Figure 1: Diesel Particulate Composition

Figure 1: Diesel Particulate Composition


Elemental and Organic Carbon

Since elemental and organic carbon constitute over 80% of particulate matter a lot of research has been conducted to evaluate elemental and organic carbon ratios in DPM and possible causes and effects of interferences while sampling. Studies have shown that EC/OC ratios differ depending on the operating phase of the engine. In startup and idle phases the OC emissions are generally higher than EC. However as the engine work up to full operating speed, the OC concentrations tends to decrease and the EC increase . Though EC will increase at higher engine operating outputs, studies have shown that OC concentrations are generally higher in total DPM .

Exposure Limit

Due to the wide use of diesel fuel used in the mining industry and the health effects associated with it, MSHA has prioritized the reduction of miner personal breathing zone (PBZ) exposures. In an effort to minimize exposure to diesel engine exhaust in underground mining environments, MSHA has developed an exposure limit which considers the total carbon (which is the sum of elemental and organic carbon concentrations) concentration in the air as a surrogate for diesel exhaust constituents . Total carbon was chosen as a surrogate because the sum of elemental and organic carbon components comprises over 80% of the particulate matter emitted by diesel . This is represented visually in Figure 2. MSHA uses 160 microgram per cubic meter (μg/m3) total carbon 8 hour time weighted average exposure limit .

Figure 2: Schematic Representation of Diesel Particulate Matter

Figure 2: Schematic Representation of Diesel Particulate Matter


Mining companies have employed various control technologies in an effort to comply with the exposure limits that have been set in place. These include replacing equipment or engines with newer, cleaner burning systems that reduce the amount of particulate matter released, installing pressurized, filtered cabs on equipment, and installing exhaust after-treatment devices on equipment. Other types of controls have included revising work and fleet practices to minimize worker exposures, increasing mine ventilation rates, and altering fuel composition, such as replacing petroleum diesel with biodiesel fuel blends.

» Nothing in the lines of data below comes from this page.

-- ==== Sys2Proof/Machine/Core.lean ====
section
/-!
DEFINITION. The machine as the host reads it.
-/

/-- The machine: the state, one step, and the state after reset. -/
def Sys2Proof.core : Host.Core := {
  State := Sys2Proof.Machine.State,
  Fault := Sys2Proof.Machine.Fault,
  Refusal := Sys2Proof.Machine.Refusal,
  step := Sys2Proof.Machine.step,
  reset := Sys2Proof.Machine.State.reset }
end

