/-- The condition an instruction carries; BLX label carries none, and that of BRK is 1110
(40_conditional_execution.md R143, 49_coprocessor_brk_unused.md R359). -/
def Instr.cond? : Instr → Option Cond
  | .andImm c _ _ _ _ => some c
  | .andShift c _ _ _ _ => some c
  | .andReg c _ _ _ _ => some c
  | .eorImm c _ _ _ _ => some c
  | .eorShift c _ _ _ _ => some c
  | .eorReg c _ _ _ _ => some c
  | .subImm c _ _ _ _ => some c
  | .subShift c _ _ _ _ => some c
  | .subReg c _ _ _ _ => some c
  | .rsbImm c _ _ _ _ => some c
  | .rsbShift c _ _ _ _ => some c
  | .rsbReg c _ _ _ _ => some c
  | .addImm c _ _ _ _ => some c
  | .addShift c _ _ _ _ => some c
  | .addReg c _ _ _ _ => some c
  | .adcImm c _ _ _ _ => some c
  | .adcShift c _ _ _ _ => some c
  | .adcReg c _ _ _ _ => some c
  | .sbcImm c _ _ _ _ => some c
  | .sbcShift c _ _ _ _ => some c
  | .sbcReg c _ _ _ _ => some c
  | .rscImm c _ _ _ _ => some c
  | .rscShift c _ _ _ _ => some c
  | .rscReg c _ _ _ _ => some c
  | .tstImm c _ _ _ => some c
  | .tstShift c _ _ _ => some c
  | .tstReg c _ _ _ => some c
  | .teqImm c _ _ _ => some c
  | .teqShift c _ _ _ => some c
  | .teqReg c _ _ _ => some c
  | .cmpImm c _ _ _ => some c
  | .cmpShift c _ _ _ => some c
  | .cmpReg c _ _ _ => some c
  | .cmnImm c _ _ _ => some c
  | .cmnShift c _ _ _ => some c
  | .cmnReg c _ _ _ => some c
  | .orrImm c _ _ _ _ => some c
  | .orrShift c _ _ _ _ => some c
  | .orrReg c _ _ _ _ => some c
  | .movImm c _ _ _ _ => some c
  | .movShift c _ _ _ _ => some c
  | .movReg c _ _ _ _ => some c
  | .bicImm c _ _ _ _ => some c
  | .bicShift c _ _ _ _ => some c
  | .bicReg c _ _ _ _ => some c
  | .mvnImm c _ _ _ _ => some c
  | .mvnShift c _ _ _ _ => some c
  | .mvnReg c _ _ _ _ => some c
  | .mul c _ _ _ _ _ => some c
  | .mla c _ _ _ _ _ => some c
  | .umull c _ _ _ _ _ => some c
  | .umlal c _ _ _ _ _ => some c
  | .smull c _ _ _ _ _ => some c
  | .smlal c _ _ _ _ _ => some c
  | .swp c _ _ _ => some c
  | .swpb c _ _ _ => some c
  | .bx c _ => some c
  | .blxReg c _ => some c
  | .clz c _ _ => some c
  | .brk _ => some .al
  | .mrs c _ _ => some c
  | .msrReg c _ _ _ => some c
  | .msrImm c _ _ _ => some c
  | .strhImm c _ _ _ _ _ _ => some c
  | .strhReg c _ _ _ _ _ _ => some c
  | .ldrhImm c _ _ _ _ _ _ => some c
  | .ldrhReg c _ _ _ _ _ _ => some c
  | .ldrsbImm c _ _ _ _ _ _ => some c
  | .ldrsbReg c _ _ _ _ _ _ => some c
  | .ldrshImm c _ _ _ _ _ _ => some c
  | .ldrshReg c _ _ _ _ _ _ => some c
  | .ldrPreImm c _ _ _ _ _ => some c
  | .ldrPostImm c _ _ _ _ => some c
  | .ldrPreReg c _ _ _ _ _ => some c
  | .ldrPostReg c _ _ _ _ => some c
  | .strPreImm c _ _ _ _ _ => some c
  | .strPostImm c _ _ _ _ => some c
  | .strPreReg c _ _ _ _ _ => some c
  | .strPostReg c _ _ _ _ => some c
  | .ldrbPreImm c _ _ _ _ _ => some c
  | .ldrbPostImm c _ _ _ _ => some c
  | .ldrbPreReg c _ _ _ _ _ => some c
  | .ldrbPostReg c _ _ _ _ => some c
  | .strbPreImm c _ _ _ _ _ => some c
  | .strbPostImm c _ _ _ _ => some c
  | .strbPreReg c _ _ _ _ _ => some c
  | .strbPostReg c _ _ _ _ => some c
  | .ldrtImm c _ _ _ _ => some c
  | .ldrtReg c _ _ _ _ => some c
  | .strtImm c _ _ _ _ => some c
  | .strtReg c _ _ _ _ => some c
  | .ldrbtImm c _ _ _ _ => some c
  | .ldrbtReg c _ _ _ _ => some c
  | .strbtImm c _ _ _ _ => some c
  | .strbtReg c _ _ _ _ => some c
  | .undefined c _ _ => some c
  | .ldm c _ _ _ _ _ => some c
  | .stm c _ _ _ _ _ => some c
  | .ldmReturn c _ _ _ _ _ => some c
  | .ldmUser c _ _ _ _ _ => some c
  | .stmUser c _ _ _ _ _ => some c
  | .b c _ => some c
  | .bl c _ => some c
  | .blxLabel _ _ => none
  | .ldc c _ _ _ _ _ _ _ _ => some c
  | .stc c _ _ _ _ _ _ _ _ => some c
  | .cdp c _ _ _ _ _ _ => some c
  | .mcr c _ _ _ _ _ _ => some c
  | .mrc c _ _ _ _ _ _ => some c
  | .swi c _ => some c
  | .unallocated c _ => some c
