theorem witness_CountLeadingZeros :
    (0 : Reg) ≠ 15 ∧ (1 : Reg) ≠ 15 ∧ user.platform.arch = .v5T ∧ RunsOn .al user ∧ user.readReg 0 = 0 ∧
    (user.readReg 1).getLsbD 12 = true ∧ ∀ j, 12 < j → (user.readReg 1).getLsbD j = false := by
  refine ⟨by decide, by decide, rfl, user_runs, by decide, by decide, fun j hj => ?_⟩
  have h : user.readReg 1 = 0x1000 := by decide
  rw [h, BitVec.getLsbD, show (0x1000 : Word).toNat = 2 ^ 12 from rfl, Nat.testBit_two_pow_of_ne (by omega)]

theorem witness_CountLeadingZeros_stops :
    (Runs .al (atArch user .v4T) ∧ (atArch user .v4T).platform.arch ≠ .v5T) ∧
    (Runs .al userLast ∧ userLast.platform.arch = .v5T ∧ ((15 : Reg) = 15 ∨ (0 : Reg) = 15)) :=
  ⟨⟨⟨by decide, by decide⟩, by decide⟩, user_last_runs, rfl, by decide⟩

theorem witness_BranchAndLink : Runs .al userLast := user_last_runs

theorem witness_BranchExchange :
    (userLast.platform.arch ≠ .v4 ∧ Runs .al userLast) ∧ (userLast.platform.arch = .v5T ∧ (14 : Reg) ≠ 15) ∧
    userLast.mode?.isSome = true := ⟨⟨by decide, user_last_runs⟩, by decide, by decide⟩

theorem witness_ReadStatus :
    Runs .al userLast ∧ (0 : Reg) ≠ 15 ∧ (RunsOn .al user ∧ user.mode.hasSpsr = false) ∧
    (RunsOn .al svc ∧ svc.mode.hasSpsr = true ∧ svc.platform.psrReserved = .razWi) :=
  ⟨user_last_runs, by decide, ⟨user_runs, by decide⟩, svc_runs, by decide, rfl⟩

/-- MSR CPSR_c, #0x30 would set T, #0 names no mode, #0x1F is System mode. -/
theorem witness_WriteStatus :
    RunsOn .al svc ∧ svc.cpsr = 0xD3 ∧ rotImmValue ⟨0, 0x30⟩ = 0x30 ∧ psrT (0x30 : Word) ≠ psrT (0xD3 : Word) ∧
    psrMode (0 : Word) = none ∧ psrT (0 : Word) = psrT (0xD3 : Word) ∧ (psrMode (0x1F : Word)).isSome = true ∧
    psrT (0x1F : Word) = psrT (0xD3 : Word) ∧ RunsOn .al user ∧ user.mode = .usr ∧ svc.mode ≠ .usr :=
  ⟨svc_runs, by decide, by decide, by decide, by decide, by decide, by decide, by decide, user_runs, by decide,
    by decide⟩

/-- What MSR CPSR_c, #0x1F leaves in SVC mode, and what it leaves in User mode. -/
theorem witness_WriteStatus_bits :
    (∀ k < 32, (0x1F : Word).getLsbD k =
      if decide (k < 8) && (1 : BitVec 4).getLsbD 0 && decide (svc.mode ≠ .usr)
        || decide (28 ≤ k) && (1 : BitVec 4).getLsbD 3
      then (rotImmValue ⟨0, 0x1F⟩).getLsbD k else svc.cpsr.getLsbD k) ∧
    (∀ k < 32, (0x10 : Word).getLsbD k =
      if decide (k < 8) && (1 : BitVec 4).getLsbD 0 && decide (user.mode ≠ .usr)
        || decide (28 ≤ k) && (1 : BitVec 4).getLsbD 3
      then (rotImmValue ⟨0, 0x1F⟩).getLsbD k else user.cpsr.getLsbD k) := by decide
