-- ==== Sys2Proof/Config.lean ====
section
/-! DEFINITION. What an implementation fixes: the part's capacities and lengths of time, each with the rule that states
it, and the one free choice the spec leaves open. -/

namespace Sys2Proof

/-- R157: the completion log holds at most 32 records. -/
def Config.logCapacity : Nat := 32

/-- R136: the landing queue holds at most 16 frames. -/
def Config.landingCapacity : Nat := 16

/-- R64: the staged queue of a channel holds at most 8 records. -/
def Config.stagedCapacity : Nat := 8

/-- R100, R103: the retry count at which a segment ends with RETRY_EXHAUSTED. -/
def Config.retryLimit : Nat := 16

/-- R79, R80: where the flush note count saturates. -/
def Config.flushCountLimit : Nat := 255

/-- R39: where the tenure counter stays. -/
def Config.tenureCounterLimit : Nat := 65535

/-- R138: where a window's committed frame count saturates. -/
def Config.frameCountLimit : Nat := 65535

/-- R84: the greatest byte count of a frame read. -/
def Config.frameBytes : Nat := 64

/-- R63, R127: the greatest length of a segment and size of a window, 1,048,576. -/
def Config.maxSpan : Nat := 1048576

/-- One past the top of the local address space (R63, R127). -/
def Config.addressSpace : Nat := 4294967296

/-- R42: the tenures past the interval at which every member asks for a census. -/
def Config.graceTenures : Nat := 16

/-- R21: the join slots of a census. -/
def Config.joinSlots : Nat := 16

/-- R50: the miss count at which an entry is removed. -/
def Config.missLimit : Nat := 3

/-- R2, R19, R22: the truncation silence, in nanoseconds. -/
def Config.truncationSilenceNs : Nat := 8000

/-- R21: the census slot time, in nanoseconds. -/
def Config.slotTimeNs : Nat := 7000

/-- R40: the length of the idle timer, in nanoseconds. -/
def Config.idleTimerNs : Nat := 2000000

/-- R41, Figure 3-5: the length of the formation timer of a station with the given ID, in nanoseconds. -/
def Config.formationTimerNs (id : Nat) : Nat := 4000000 + 250000 * id

/-- FREE VALUE (log 16). Where one event makes two blocks act that both reach the completion log or the memory port, and
the spec says that either may be taken first (R20, R154, R161), the `n`-th such choice takes the channel first when this
is true. It has no body: nothing is known of it. -/
opaque Config.firstReport : Nat → Bool

end Sys2Proof
end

Biodiesel is “the mono alkyl esters of long chain fatty acids derived from renewable lipid sources.” . Biodiesel can be derived from vegetable oils or animal fats. “Blend of biodiesel” is a term that refers to the ratio of biodiesel to petroleum diesel that is being used. For example, a B70 blend consists of 70% biodiesel and 30% petroleum diesel. Biodiesel had been around for a few decades but is now being widely used as a control for diesel because of the health effects associated with diesel exhaust. Since substitution of petroleum diesel with biodiesel fuel blends appears to be a promising control to reduce particulate matter, hydro carbon and carbon monoxide mass emissions , the use of biodiesel blends have recently gained popularity. However, biodiesel fuel blends have resulted in higher emissions of nano-sized particles, increased NOx emission, increased liquid PM concentrations, slight power loss and increased fuel consumption . PM reduction by biodiesel can be attributed to factors such as lower air–fuel ratios, higher fuel oxygen content and reduced aromatic content, which reduces carbonaceous soot . Biodiesel can be derived from several plant species, such as rapeseed (canola), soybean, castor, sunflower, etc. The origin of the fuel along with the percentage blended with petroleum diesel varies considerably.